YOUR ASSIGNMENT ->
When you reach the line containing "the lanes resolve" in the entries below, begin reproducing lines exactly, and stop once the line containing "s.pbc.registry.mapIdx fun i p =>" is done.

DATA FOR ANALYSIS ->
/-! ## Transport (Chapter 4) -/

/-- Cueing and START. Cueing a STAGED entry held by slot n: the slot becomes ACTIVE and the entry PLAYING at the head of
the queue; the Transport enters CUED with the slot's duration, every count and the clock 0, rate, key and settings kept;
the lanes resolve their parts and are armed; the rows open on each slot's first line; the pads on the list are told
STARTED; SONG_STARTED and QUEUE_CHANGED are raised. START in IDLE cues the entry of its id, or with id 0 the waiting
entry at position 1, and the reply carries id and duration. Outside IDLE it is refused with BAD_STATE; with id 0, no
waiting entry or one at position 1 that is not STAGED, BAD_STATE; with an id no entry has, NOT_FOUND; with that of an
entry not STAGED, BAD_STATE. -/
def Obligations.StartCuesSongOrRefuses : Prop :=
  (∀ (s : State) (e : Entry) (n : SlotName), s.slotHolding e.id = some n →
     let image := (s.slot n).image
     let t := s.cue e
     t.slot n = { s.slot n with state := .active } ∧ (∀ k, k ≠ n → t.slot k = s.slot k) ∧
     t.rq = { s.rq with entries := { e with state := .playing } :: s.rq.entries.filter fun x => x.id != e.id } ∧
     t.tr = { s.tr with
       state := .cued, t := 0, duration := imgDuration image, slew := 0, syncTimer := 0, settleCount := 0,
       holdCount := 0, cueStallCount := 0, resultCountdown := 0, finish := none, epoch := 0, jumpCount := 0 } ∧
     t.pbc = { s.pbc with registry := s.pbc.registry.mapIdx fun i p =>
       if e.requesters.any (fun r => r.pad == i.val + 1) then
         { p with news := some ⟨.started, e.song⟩, newsCounter := (p.newsCounter + 1) % 16 } else p } ∧
     t.su.bindings = s.su.bindings ∧ t.su.level = s.su.level ∧ t.su.fold = s.su.fold ∧ t.su.latency = s.su.latency ∧
     (∀ k : Fin 4, (t.su.lanes.get k).part =
         (match s.su.bindings.get k with
           | .off => none
           | .fixed q => if q ≤ imgParts image then some q else none
           | .auto => match e.requesters[k.val]? with
             | some r => if 1 ≤ r.part ∧ r.part ≤ imgParts image then some r.part else some (k.val % imgParts image + 1)
             | none => some (k.val % imgParts image + 1)) ∧
       (t.su.lanes.get k).state =
         (if (t.su.lanes.get k).part = none then .idle
          else if (s.mfe.channels.get k).latest.presence = .present then .armed else .suspended) ∧
       (t.su.lanes.get k).tolerance = (match s.su.level with | .easy => 24 | .normal => 16 | .strict => 8) ∧
       (t.su.lanes.get k).fold = s.su.fold ∧ (t.su.lanes.get k).latency = s.su.latency ∧
       (t.su.lanes.get k).noteCount = ((t.su.lanes.get k).part.map (imgNotes image)).getD 0 ∧
       (t.su.lanes.get k).outcomes = List.replicate (t.su.lanes.get k).noteCount .pending ∧
       (t.su.lanes.get k).cursor = 0 ∧ (t.su.lanes.get k).openNote = none ∧ (t.su.lanes.get k).lastEpoch = 0 ∧
       (t.su.lanes.get k).sumAw = 0 ∧ (t.su.lanes.get k).sumW = 0 ∧ (t.su.lanes.get k).scored = 0 ∧
       (t.su.lanes.get k).empty = 0 ∧ (t.su.lanes.get k).void = 0 ∧ (t.su.lanes.get k).lastClosed = none) ∧
     t.llu.mode = .lyrics ∧ t.llu.songLeadIn = s.llu.leadIn ∧ t.llu.songLinger = s.llu.linger ∧
     t.llu.leadIn = s.llu.leadIn ∧ t.llu.linger = s.llu.linger ∧
     (∀ k : Fin 4, t.llu.rows.get k =
       ⟨none, none, (List.range (imgLines image)).find? (fun i => (lineAt image i).hint == k.val), 0⟩) ∧
     t.mfe = s.mfe ∧ t.cmp = s.cmp ∧ t.att = (s.att.raise .songStarted).raise .queueChanged ∧ t.link = s.link ∧
     t.pending = s.pending ∧ t.resetLow = s.resetLow ∧ t.blocks = s.blocks ∧ t.draws = s.draws) ∧
  (∀ (s : State) (tag id : Byte) (e : Entry) (n : SlotName), LinkFree s → s.tr.state = .idle →
     (id = 0 ∧ (waiting s.rq.entries).head? = some e ∨ id ≠ 0 ∧ findEntry s.rq.entries id.toNat = some e) →
     e.state = .staged → s.slotHolding e.id = some n →
     exec (.start tag id) s = .next ((s.cue e).answered ⟨0x28, tag, [id]⟩ .ok
       ([BitVec.ofNat 8 e.id] ++ le32 (BitVec.ofNat 32 (imgDuration (s.slot n).image))))) ∧
  (∀ (s : State) (tag id : Byte), LinkFree s →
     let refused (c : ResultCode) := exec (.start tag id) s = .next (s.answered ⟨0x28, tag, [id]⟩ c [])
     (s.tr.state ≠ .idle → refused .badState) ∧
     (s.tr.state = .idle → id = 0 → (∀ e, (waiting s.rq.entries).head? = some e → e.state ≠ .staged) →
       refused .badState) ∧
     (s.tr.state = .idle → id ≠ 0 → findEntry s.rq.entries id.toNat = none → refused .notFound) ∧
     (s.tr.state = .idle → id ≠ 0 → ∀ e, findEntry s.rq.entries id.toNat = some e → e.state ≠ .staged →
       refused .badState))

/-- SYNC, its position clamped into the duration and its error taken against the clock as it stands: refused in IDLE
and RESULT; START in CUED; SLACK, SLEW or JUMP by the error's magnitude in PLAY and RECOVER; RELOCK in HOLD; IGNORED in
PAUSED. A start more than 200 ticks in, a jump and a relock rebuild the row slots. -/
def Obligations.SyncCorrectsClock : Prop :=
  ∀ (s : State) (tag : Byte) (position : Word), LinkFree s →
    let p := min position.toNat s.tr.duration
    let e : Int := (p : Int) - ((s.tr.t / 256 : Nat) : Int)
    let m : Message := ⟨0x29, tag, le32 position⟩
    let reply (a : Byte) : List Byte := le32 (BitVec.ofNat 32 p) ++ le32 (BitVec.ofInt 32 e) ++ [a]
    let answers (t : State) (a : Byte) := exec (.sync tag position) s = .next (State.answered t m .ok (reply a))
    (s.tr.state = .idle ∨ s.tr.state = .result →
      exec (.sync tag position) s = .next (s.answered m .badState [])) ∧
    (s.tr.state = .cued →
      let t : State := { s with tr := { s.tr with t := 256 * p, syncTimer := 0, state := .play } }
      answers (if 200 < p then t.rebuild else t) 0) ∧
    (s.tr.state = .play ∨ s.tr.state = .recover →
      (e.natAbs ≤ 15 → answers { s with tr := { s.tr with syncTimer := 0, slew := 0 } } 1) ∧
      (15 < e.natAbs → e.natAbs ≤ 200 → answers { s with tr := { s.tr with syncTimer := 0, slew := 256 * e } } 2) ∧
      (200 < e.natAbs → answers (State.rebuild { s with tr := { s.tr with
        syncTimer := 0, t := 256 * p, slew := 0, jumpCount := min 65535 (s.tr.jumpCount + 1),
        epoch := (s.tr.epoch + 1) % 256 } }) 3)) ∧
    (s.tr.state = .hold →
      (s.tr.settle ≠ 0 → answers (State.rebuild { s with tr := { s.tr with
        t := 256 * p, slew := 0, syncTimer := 0, epoch := (s.tr.epoch + 1) % 256, state := .recover,
        settleCount := s.tr.settle } }) 4) ∧
      (s.tr.settle = 0 → answers (State.rebuild { s with tr := { s.tr with
        t := 256 * p, slew := 0, syncTimer := 0, epoch := (s.tr.epoch + 1) % 256, state := .play } }) 4)) ∧
    (s.tr.state = .paused → answers s 5)

/-- PAUSE freezes the clock in PLAY or RECOVER. RESUME, in PAUSED, raises the epoch, rebuilds the rows, and enters
RECOVER with the settle count set, or PLAY when the settle setting is 0. Any other state refuses them. RATE and KEY, in
every transport state: the clamped value replaces the old one and nothing else changes. -/
def Obligations.PauseResumeRateKey : Prop :=
  (∀ (s : State) (tag : Byte), LinkFree s →
     (s.tr.state = .play ∨ s.tr.state = .recover → exec (.pause tag) s = .next (State.answered
       { s with tr := { s.tr with state := .paused, slew := 0, settleCount := 0 } } ⟨0x2A, tag, []⟩ .ok
       (le32 (BitVec.ofNat 32 (s.tr.t / 256))))) ∧
     (s.tr.state ≠ .play → s.tr.state ≠ .recover →
       exec (.pause tag) s = .next (s.answered ⟨0x2A, tag, []⟩ .badState [])) ∧
     (s.tr.state = .paused → s.tr.settle ≠ 0 → exec (.resume tag) s = .next (State.answered
       (State.rebuild { s with tr := { s.tr with
         epoch := (s.tr.epoch + 1) % 256, state := .recover, settleCount := s.tr.settle } }) ⟨0x2B, tag, []⟩ .ok [4])) ∧
     (s.tr.state = .paused → s.tr.settle = 0 → exec (.resume tag) s = .next (State.answered
       (State.rebuild { s with tr := { s.tr with epoch := (s.tr.epoch + 1) % 256, state := .play } })
       ⟨0x2B, tag, []⟩ .ok [2])) ∧
     (s.tr.state ≠ .paused → exec (.resume tag) s = .next (s.answered ⟨0x2B, tag, []⟩ .badState []))) ∧
  (∀ (s : State) (tag : Byte) (r : Half) (k : Byte), LinkFree s →
     exec (.rate tag r) s = .next (State.answered
       { s with tr := { s.tr with rate := max 384 (min 640 r.toNat) } } ⟨0x2C, tag, le16 r⟩ .ok
       (le16 (BitVec.ofNat 16 (max 384 (min 640 r.toNat))))) ∧
     exec (.key tag k) s = .next (State.answered
       { s with tr := { s.tr with key := max (-6) (min 6 k.toInt) } } ⟨0x2D, tag, [k]⟩ .ok
       [BitVec.ofInt 8 (max (-6) (min 6 k.toInt))]))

RESPONSE ->
the lanes resolve their parts and are armed; the rows open on each slot's first line; the pads on the list are told
STARTED; SONG_STARTED and QUEUE_CHANGED are raised. START in IDLE cues the entry of its id, or with id 0 the waiting
entry at position 1, and the reply carries id and duration. Outside IDLE it is refused with BAD_STATE; with id 0, no
waiting entry or one at position 1 that is not STAGED, BAD_STATE; with an id no entry has, NOT_FOUND; with that of an
entry not STAGED, BAD_STATE. -/
def Obligations.StartCuesSongOrRefuses : Prop :=
  (∀ (s : State) (e : Entry) (n : SlotName), s.slotHolding e.id = some n →
     let image := (s.slot n).image
     let t := s.cue e
     t.slot n = { s.slot n with state := .active } ∧ (∀ k, k ≠ n → t.slot k = s.slot k) ∧
     t.rq = { s.rq with entries := { e with state := .playing } :: s.rq.entries.filter fun x => x.id != e.id } ∧
     t.tr = { s.tr with
       state := .cued, t := 0, duration := imgDuration image, slew := 0, syncTimer := 0, settleCount := 0,
       holdCount := 0, cueStallCount := 0, resultCountdown := 0, finish := none, epoch := 0, jumpCount := 0 } ∧
     t.pbc = { s.pbc with registry := s.pbc.registry.mapIdx fun i p =>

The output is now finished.